Monday 10 April 2023

Back of an Envelope at the Spring


The Envelopes are on tour, now you can catch them at the Sadler Gallery in the Spring Arts and Heritage Centre in Havant. Organised by Edgeland Modern.
Gallery Website





Gallery Info saved from their website - Click to expand

Back of an Envelope Exhibition - Newhaven then to Havant



Edgeland Modern, Newhaven, UK - Link to gallery website

As part of the Back of an Envelope show: 17th & 18th September 2022, coinciding with the final weekend of #Artwave Festival. Artists were invited to submit work that responded to the theme of 'back of an envelope'.

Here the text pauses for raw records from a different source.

/-- A fault record as its 256 bytes say, field by field, with what the device keeps beside it (14 R285, 09 R186). -/
structure FaultRec where
  kind : Nat
  exited : Bool
  load : Bool
  store : Bool
  engine : Bool
  hmode : Bool
  held : Bool
  context : Nat
  part : Nat
  launch : Nat
  block : Nat
  lcore : Nat
  pcore : Nat
  bangen : Nat
  reel : Nat
  detail : Nat
  seq : Nat
  skid : Nat
  inst : Word
  pc : VA
  lanes : Word
  va : Nat
  line : Nat
  pa : Nat
  level : Nat
  stage : Bool
  aux : Word
  bmask : BitVec 128
  image : BitVec 1024
  /-- Kept by the device: the split and instruction address of a precise fault; the held or naming reel and the block's key; its load, its
  store with the part of it at fault, and its engine command; the atomic's lanes for a retry; and the domain. -/
  split : Nat
  ipc : VA
  reelKey : Option Nat
  blockKey : Nat
  loadId : Option Nat
  sid : Option Nat
  piece : Nat
  cmd : Option Nat
  atom : Option (AtomKind × Bool × List AtomLane)
  dom : Nat
  state : RecState
  /-- Ring address once delivered, and whether its ring slot is still taken (14 R287, R292). -/
  addr : Nat
  slotTaken : Bool
  /-- A service block has been started for it. -/
  served : Bool
  deriving DecidableEq, Repr

/-! ## The domain -/

/-- Where the bytes of a whole sector stand: Clean, Dirty or Guest (14 R270). -/
inductive HeldKind where
  | clean | dirty | guest
  deriving DecidableEq, Repr

/-- A whole sector held: its kind, its physical address, the sharing mode of its page and whether accesses to the page are counted (14 R273,
R283), and its bytes. -/
structure Held where
  kind : HeldKind
  pa : Nat
  mode : Nat
  ac : Bool
  data : BitVec 256
  deriving DecidableEq, Repr

/-- The bytes that one store has written to a sector and that are not yet resolved: the store and the core that wrote them; Provisional, or
Forwarded once translated to another home; whether later reads pass them by and go to the home behind them; and which bytes (14 R270 to R272). -/
structure Layer where
  sid : Nat
  core : Nat
  forwarded : Bool
  hidden : Bool
  data : BitVec 256
  mask : BitVec 32
  deriving DecidableEq, Repr

/-- An outstanding fill: its request, the physical address, sharing mode and counting it was asked with, whether it was marked use-once, and the loads
that wait on it (14 R270, R276). -/
structure Fill where
  req : Nat
  pa : Nat
  mode : Nat
  ac : Bool
  useOnce : Bool
  waiting : List Reading
  deriving DecidableEq, Repr

/-- An L2 sector that is not Invalid (14 R270): Provisional or Forwarded by the layers written over it, oldest first, else Clean, Dirty or Guest by
what is held, else Pending by its fills. A home sector keeps its own bytes below provisional layers until the translation resolves. -/
structure L2Sector where
  held : Option Held
  laid : List Layer
  fills : List Fill
  deriving DecidableEq, Repr

/-- A watcher: reel and slot, with the registration's identity (14 R274). -/
structure Watcher where
  reel : Nat
  slot : Nat
  reg : Nat
  deriving DecidableEq, Repr

/-- A directory entry of a grain (14 R274). -/
structure DirEntry where
  va : Nat
  grain : Nat
  sharers : BitVec 64
  watchers : List Watcher
  deriving DecidableEq, Repr

/-- An exact-reduction slot (03 R74): the cell's VA, the sum in units of 2^-149, flags, and counts. -/
structure RedSlot where
  va : Nat
  sum : Int
  posInf : Bool
  negInf : Bool
  nan : Bool
  /-- Every contribution so far was −0; some contribution was non-zero or −0. -/
  allNegZero : Bool
  anyNzOrNeg : Bool
  count : Nat
  declared : Nat
  rm : Nat
  launch : Nat
  /-- The context and partition of the launch that opened it (09 R190). -/
  ctx : Nat
  part : Nat
  deriving DecidableEq, Repr

/-- A domain (14, 18, 22). -/
structure Domain where
  /-- L2 sectors by VA / 32 (14 R270). -/
  l2 : Map L2Sector
  /-- Directory entries by the grain's first PA (14 R274). -/
  dir : Map DirEntry
  /-- Cached translations by VA / 65536, and walks in progress or queued, oldest first (14 R277). -/
  xlats : Map Xlat
  walks : List Nat
  /-- Local and remote access counts by granule, and the ring's write index (14 R283). -/
  counts : Map (Nat × Nat)
  ctrIdx : Nat
  /-- Reduction slots by the cell's PA (03 R74). -/
  slots : Map RedSlot
  /-- Current limiter (18 R328, R329): level, consecutive saturated samples over the cap, consecutive samples below
  saturation, the time of the last sample, and the bubble count with the core cycle up to which it stands. -/
  level : Nat
  satSamples : Nat
  okSamples : Nat
  sampleAt : Nat
  bubbles : BitVec 48
  bubblesAt : Nat
  cap : Nat
  /-- Operating point (18 R330): that of the power register, those that the power rule and the thermal rule ask for, 0 where they ask for none, and
  the time from which the thermal rule may act again (18 R329, 22 R393). -/
  setPoint : Nat
  powerAsk : Nat
  thermAsk : Nat
  thermAt : Nat
  relocking : Bool
  /-- Its core clock (18 R330): the cycles counted at a time. -/
  clkBase : Nat
  clkAt : Nat
  part : Nat
  fenced : Bool
  regFailed : Bool
  /-- Unreachable DRAM ranges, none touching another: first offset and size (18 R334). -/
  lostRanges : List (Nat × Nat)
  /-- Heartbeats missed in a row, and when the last one came or was due (18 R335). -/
  missed : Nat
  beatAt : Nat
  /-- Route entries that firmware has changed, by destination (18 R320). -/
  routes : Map (BitVec 64)
  /-- Management registers of domain scope (22 R391). -/
  frames : Nat
  ctrBase : Nat
  ctrSize : Nat
  ctrThr : Nat
  biasBase : Nat
  /-- Bias of a page by page number: 0 device, 1 host, 2 and 3 in transition (21 R370). -/
  bias : Map (BitVec 2)
  /-- Host snoop filter, oldest first: 64-byte line and whether the host may own it (21 R371). -/
  snoop : List (Nat × Bool)
  /-- Back-invalidate snoops sent and not answered: line, and whether it invalidates (21 R371, R372). -/
  biOut : List (Nat × Bool)
  deriving DecidableEq, Repr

Two works on paper, A3 collage, found materials and paint on vintage scrapbook paper c.1940
This Isn't Even Mine / It's the Same



Friday 2 April 2021

COVID an exhibition at Edgeland Modern UK

 

Edgeland Modern is a curatorial team and an experimental art project space: for the meeting of ideas and people. A collaborative group of interdisciplinary artists and writers with an interest in The Edges. We run a gallery programme, symposia and artists’ commissions, dedicated to contemporary art and ideas. Edgeland Modern website

Corvid - Rachael Adams / Jac Batey / Gretchen Heffernan / Robert Littleford / Pat Thornton
Domestic space: 2nd-5th April 2021

I'll be exhibiting 'Sqwarky Minority' an altered magazine cover and a series of illustrations from the life of  'The Blue Bird of Happiness'.
https://edgelandmodern.org/jac-batey/






Visit https://edgelandmodern.org/ for more about this show



Tuesday 9 March 2021

Piano Lessons - short film

This short film shows the concept, working methods and finished book Piano Lessons.
This film was made specifically for the BABE Lost Weekend artist book Fair 17-18 April 2021 in Bristol, UK. 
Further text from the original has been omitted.